/-- The next launches of the partitions whose tempo paths or repeats use a port calibrate first (R43). -/
def State.pathChanged (s : State) (port : Nat) : State :=
  { s with parts := s.parts.map (fun e =>
      if (e.2.parent.isSome && (e.2.upPorts.1 == port || e.2.upPorts.2 == port)) || e.2.children.any (fun c => c.2.1 == port || c.2.2 == port) then
        (e.1, { e.2 with recal := true })
      else e) }

/-- A system-link port fails (R280, R295): what was sent or queued on it is resent on other ports. -/
def State.portFailed (s : State) (port : Nat) : State :=
  let l : LinkEnd := .sys (Fin.ofNat _ port)
  let fwd := (s.link l).held.filter (fun p => p.spanel.toNat != s.ownId)
  let s1 := (s.setRegF (Reg.sylPort port) 28 4 4).modLink l (fun k =>
    { Link.reset with failed := true, txSlot := k.txSlot, rxSlot := k.rxSlot })
  let s2 := s1.homes.streams.foldl (fun t e => t.resend (e.1 / 4) (e.1 % 4) (fun x => x.2 == port)) (s1.pathChanged port)
  fwd.foldl (fun t p => (t.streamPort p.dpanel.toNat p).1) s2

/-- NO_LIGHT (R280): a trained port without light for 1 µs is failed. -/
def execNoLight (port : Fin 32) (s : State) : Host.Outcome State Fault Refusal :=
  let st := s.regF (Reg.sylPort port.val) 28 4
  .next (if st = 2 ∨ st = 3 ∨ st = 1 then s.portFailed port.val else s)

/-! ### Photonic pairs (R280, R281) -/

/-- Set the state and detour of both directions of a pair. -/
def State.setPair (s : State) (t u st c : Nat) : State :=
  ((s.setRegF (Reg.plink t u) 30 2 st).setRegF (Reg.plink t u) 8 8 c).setRegF (Reg.plink u t) 30 2 st |>.setRegF (Reg.plink u t) 8 8 c

/-- A packet that has no path is answered with ERR_RSP (R281). -/
def State.noPath (s : State) (p : Packet) : State :=
  let s1 := s.pkfError p.sep.toNat 0x04 (errCause p)
  let s2 : State := { s1 with net := s1.net.erase p }
  if p.opc = 1 ∨ p.opc = 2 ∨ p.opc = 3 then { s2 with net := s2.net ++ [respond s.ownId p 7 (errCause p) []] } else s2

/-- A photonic pair fails: both routers stop sending on it and hold their packets, and it moves to its detour tile; where
none qualifies the pair is down, its packets are answered, and a fault event is raised. -/
def State.pairFailed (s : State) (t u : Nat) : State :=
  if 2 ≤ s.plinkState t u then s
  else
    let s0 := s.setPair t u 3 0xFF
    match s0.detourTile t u with
    | some c =>
      ((s0.setPair t u 2 c).modLink (photonEnd t u) (fun k => { k with stopped := true })).modLink (photonEnd u t)
        (fun k => { k with stopped := true })
    | none =>
      let ps := (s0.link (photonEnd t u)).held ++ (s0.link (photonEnd u t)).held
      let s1 := (s0.modLink (photonEnd t u) (fun _ => { Link.reset with failed := true })).modLink (photonEnd u t)
        (fun _ => { Link.reset with failed := true })
      ps.foldl (fun a p => a.noPath p) (s1.raiseFree 0x0013 0)

/-- FABRIC_LINK_FAILED (R279 to R281, R295): a link failed by repeated CRC failures or silence. A photonic pair takes its
detour, a port's packets are resent elsewhere, another link stops. Die-crossing mesh links are quarantined instead. -/
def execFabricLinkFailed (l : LinkEnd) (s : State) : Host.Outcome State Fault Refusal :=
  .next (match l with
    | .mesh _ _ _ _ => s
    | .photon t u => if t = u then s else s.pairFailed t.val u.val
    | .sys p => s.portFailed p.val
    | _ => s.modLink l (fun k => { k with failed := true }))

/-- HANDOVER_REQUEST (Table 11-6 step 3): tile B discards the flits of any incomplete packet and replies with the sequence
of the last complete packet that it accepted from A; `answer` holds the reply. -/
def execHandoverRequest (a : Fin 12) (b : Fin 12) (s : State) : Host.Outcome State Fault Refusal :=
  let l := photonEnd b.val a.val
  let s1 := s.modLink l (fun k => { k with asm := [] })
  .next { s1 with answer := leBytes 4 (s.link l).done }

/-- Packets of which at least one flit lies in the replay buffer at or after a running count, with the rest: the packets
that start at or after it. -/
def packetsFrom (fl : List (BitVec 288)) (cur : List Byte) : List Packet :=
  match fl with
  | [] => if cur.isEmpty then [] else [parsePacket cur]
  | f :: fs =>
    let bs := leBytes 32 (flitData f).toNat
    if bit (flitByte f 33) 3 then (if cur.isEmpty then packetsFrom fs bs else parsePacket cur :: packetsFrom fs bs)
    else packetsFrom fs (if cur.isEmpty then [] else cur ++ bs)

/-- HANDOVER_REPLY (Table 11-6 step 4): tile A resends, through the detour on escape 0, every packet after the reply's
ACKSEQ from its replay buffer, then its held queue. -/
def execHandoverReply (a : Fin 12) (b : Fin 12) (ackseq : W32) (s : State) : Host.Outcome State Fault Refusal :=
  let l := photonEnd a.val b.val
  let k := s.link l
  .next (if s.plinkState a.val b.val ≠ 2 ∨ k.stopped = false then s
    else
      let c := s.regF (Reg.plink a.val b.val) 8 8
      let first := k.sendSeq - k.replay.length
      let ps := packetsFrom (k.replay.drop (ackseq.toNat - first % 2 ^ 32)) [] ++ k.held
      let s1 := s.modLink l (fun _ => { Link.reset with failed := true })
      ps.foldl (fun t p =>
        [photonEnd a.val c, photonEnd c b.val].foldl (fun u e => u.sendOn e { p with esc := true }) t) s1)

/-! ### Retraining (R280) -/

/-- RETRAINING: the link stops sending while it retrains without the failing lane. A port retrains from up or narrowed
(Table 11-5). -/
def execRetraining (l : LinkEnd) (s : State) : Host.Outcome State Fault Refusal :=
  let s1 := s.modLink l (fun k => { k with stopped := true })
  .next (match l with
    | .sys p =>
      let st := s.regF (Reg.sylPort p.val) 28 4
      if st = 2 ∨ st = 3 then s1.setRegF (Reg.sylPort p.val) 28 4 1 else s
    | .mesh _ _ _ _ => s
    | _ => s1)

/-- RETRAIN_COMPLETE: the link runs on its live lanes and replays from its last acknowledged flit; tempo-slot counts start
again (R287). A port with fewer than 8 lanes is failed. The links of a router whose clock a trip has stopped stay stopped. -/
def execRetrainComplete (l : LinkEnd) (lanes : Nat) (s : State) : Host.Outcome State Fault Refusal :=
  .next (match l with
    | .mesh _ _ _ _ => s
    | .photon t u =>
      if (s.link l).stopped = false ∨ 2 ≤ s.plinkState t.val u.val then s
      else if lanes = 0 then s.pairFailed t.val u.val
      else
        ((s.setRegF (Reg.plink t.val u.val) 0 8 (min lanes 128)).setRegF (Reg.plink t.val u.val) 30 2 (bitN (decide (lanes < 128)))).modLink l
          (fun k => { k with stopped := false }) |>.drainLink l
    | .edge d dir _ => if s.rails.stopped.contains (d.val * 4 + dir.idx) then s else (s.modLink l (fun k => { k with stopped := false })).drainLink l
    | .sys p =>
      if s.regF (Reg.sylPort p.val) 28 4 ≠ 1 ∨ (s.link l).stopped = false then s
      else if lanes < 8 then s.portFailed p.val
      else
        ((s.setRegF (Reg.sylPort p.val) 16 5 (min lanes 16)).setRegF (Reg.sylPort p.val) 28 4 (if lanes < 16 then 3 else 2)).modLink l
          (fun k => { k with stopped := false, txSlot := 0, rxSlot := 0, wrong := 0 }) |>.drainLink l
    | _ => (s.modLink l (fun k => { k with stopped := false })).drainLink l)

/-! ### Flits of the fabric (R278, R279) -/

/-- REPLAY_LIMIT of fabric links. -/
def State.pkfLimit (s : State) : Nat := s.regF Reg.pkfCfg 8 8

/-- A fabric flit fails its CRC; a port counts it. -/
def State.fabricCrcFail (s : State) (l : LinkEnd) (isData : Bool) (f : BitVec 288) : State :=
  let s1 := s.modLink l (fun k => k.crcFailed false s.pkfLimit isData (flitByte f 32 == k.expSeq % 256))
  match l with
  | .sys p => s1.countReg (Reg.sylPcrc p.val) 1
  | _ => s1

/-- Credit counts of a control flit: what is ahead of the own count frees buffer space at the far end (R278). -/
def fabricCredits (f : BitVec 288) (k : Link) : Link :=
  (List.range 12).foldl (fun a v =>
    let c := flitByte f (8 + 2 * v) + 256 * flitByte f (9 + 2 * v)
    let n := ahead c (sget 0 a.credRcvd v)
    if n = 0 then a else { a with credRcvd := sput 0 a.credRcvd v c, spent := smod 0 a.spent v (· - n) }) k

/-- A DATA flit in order joins the packet of its channel; a whole packet is returned. -/
def takeFlit (f : BitVec 288) (k : Link) : Link × Option Packet :=
  let vc := flitByte f 33 / 16
  let bs := leBytes 32 (flitData f).toNat
  let cur := if bit (flitByte f 33) 3 then bs else sget [] k.asm vc ++ bs
  let k1 := { k with owe := smod 0 k.owe vc (· + 1) }
  if cur.length < 32 + 64 * (leAt cur 1 1 / 16) then ({ k1 with asm := sput [] k1.asm vc cur }, none)
  else ({ k1 with asm := sput [] k1.asm vc [], done := k1.expSeq }, some (parsePacket cur))

/-- A DATA flit of a fabric link (R278, R279). On a system-link port a whole packet arrives from the other panel; on the
panel's own links the packet is already under way. -/
def State.fabricData (s : State) (l : LinkEnd) (f : BitVec 288) : State :=
  let k := s.link l
  if k.failed ∨ k.stopped then s
  else if flitOk f = false then s.fabricCrcFail l true f
  else if flitByte f 33 % 8 ≠ 1 then s
  else if flitByte f 32 = k.expSeq % 256 then
    let r := takeFlit f (k.accept false)
    let s1 := s.modLink l (fun _ => r.1)
    match l, r.2 with
    | .sys port, some p => s1.portArrive port.val p
    | _, _ => s1
  else s.modLink l (fun k => k.gap false)

/-- A control flit of a fabric link; `ty` is 2 IDLE, 3 ACK, 4 NAK. -/
def State.fabricControl (s : State) (l : LinkEnd) (ty : Nat) (f : BitVec 288) : State :=
  let k := s.link l
  if k.failed then s
  else if flitOk f = false then s.fabricCrcFail l false f
  else if flitByte f 33 % 8 ≠ ty then s
  else
    let a := flitByte f 0 + 256 * flitByte f 1 + 2 ^ 16 * flitByte f 2 + 2 ^ 24 * flitByte f 3
    let s1 := (s.modLink l (fun k => fabricCredits f (if ty = 2 then k else k.ackTo (2 ^ 32) a))).drainLink l
    match l, ty with
    | .sys p, 4 => s1.countReg (Reg.sylPreplay p.val) 1
    | _, _ => s1

/-- A flit as it reaches a link end: a gambit of KIND 0x01 has corrupted it, once (R429); its CRC then fails. -/
def State.arriving (s : State) (l : LinkEnd) (f : BitVec 288) : State × BitVec 288 :=
  if (s.link l).corrupt then (s.modLink l (fun k => { k with corrupt := false }), f ^^^ 1) else (s, f)

/-- DATA_FLIT (R202, R278). -/
def execDataFlit (l : LinkEnd) (flit : BitVec 288) (s : State) : Host.Outcome State Fault Refusal :=
  let a := s.arriving l flit
  .next (match l with
    | .mesh d dir lane seg => a.1.meshData d.val dir lane.val seg.val a.2
    | _ => a.1.fabricData l a.2)

/-- IDLE_FLIT (R203, R278). -/
def execIdleFlit (l : LinkEnd) (flit : BitVec 288) (s : State) : Host.Outcome State Fault Refusal :=
  let a := s.arriving l flit
  .next (match l with
    | .mesh d dir lane seg => a.1.meshControl d.val dir lane.val seg.val 2 a.2
    | _ => a.1.fabricControl l 2 a.2)

/-- ACK_FLIT (R202, R278). -/
def execAckFlit (l : LinkEnd) (flit : BitVec 288) (s : State) : Host.Outcome State Fault Refusal :=
  let a := s.arriving l flit
  .next (match l with
    | .mesh d dir lane seg => a.1.meshControl d.val dir lane.val seg.val 3 a.2
    | _ => a.1.fabricControl l 3 a.2)

/-- NAK_FLIT (R202, R279). -/
def execNakFlit (l : LinkEnd) (flit : BitVec 288) (s : State) : Host.Outcome State Fault Refusal :=
  let a := s.arriving l flit
  .next (match l with
    | .mesh d dir lane seg => a.1.meshControl d.val dir lane.val seg.val 4 a.2
    | _ => a.1.fabricControl l 4 a.2)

**Exercise**
Look back at the entries above and repeat, unchanged, every line from the line holding "with asm := []" through the line holding "(Table 11-5). -/".

**Task result**
  let s1 := s.modLink l (fun k => { k with asm := [] })
  .next { s1 with answer := leBytes 4 (s.link l).done }

/-- Packets of which at least one flit lies in the replay buffer at or after a running count, with the rest: the packets
that start at or after it. -/
def packetsFrom (fl : List (BitVec 288)) (cur : List Byte) : List Packet :=
  match fl with
  | [] => if cur.isEmpty then [] else [parsePacket cur]
  | f :: fs =>
    let bs := leBytes 32 (flitData f).toNat
    if bit (flitByte f 33) 3 then (if cur.isEmpty then packetsFrom fs bs else parsePacket cur :: packetsFrom fs bs)
    else packetsFrom fs (if cur.isEmpty then [] else cur ++ bs)

/-- HANDOVER_REPLY (Table 11-6 step 4): tile A resends, through the detour on escape 0, every packet after the reply's
ACKSEQ from its replay buffer, then its held queue. -/
def execHandoverReply (a : Fin 12) (b : Fin 12) (ackseq : W32) (s : State) : Host.Outcome State Fault Refusal :=
  let l := photonEnd a.val b.val
  let k := s.link l
  .next (if s.plinkState a.val b.val ≠ 2 ∨ k.stopped = false then s
    else
      let c := s.regF (Reg.plink a.val b.val) 8 8
      let first := k.sendSeq - k.replay.length
      let ps := packetsFrom (k.replay.drop (ackseq.toNat - first % 2 ^ 32)) [] ++ k.held
      let s1 := s.modLink l (fun _ => { Link.reset with failed := true })
      ps.foldl (fun t p =>
        [photonEnd a.val c, photonEnd c b.val].foldl (fun u e => u.sendOn e { p with esc := true }) t) s1)

/-! ### Retraining (R280) -/

/-- RETRAINING: the link stops sending while it retrains without the failing lane. A port retrains from up or narrowed
(Table 11-5). -/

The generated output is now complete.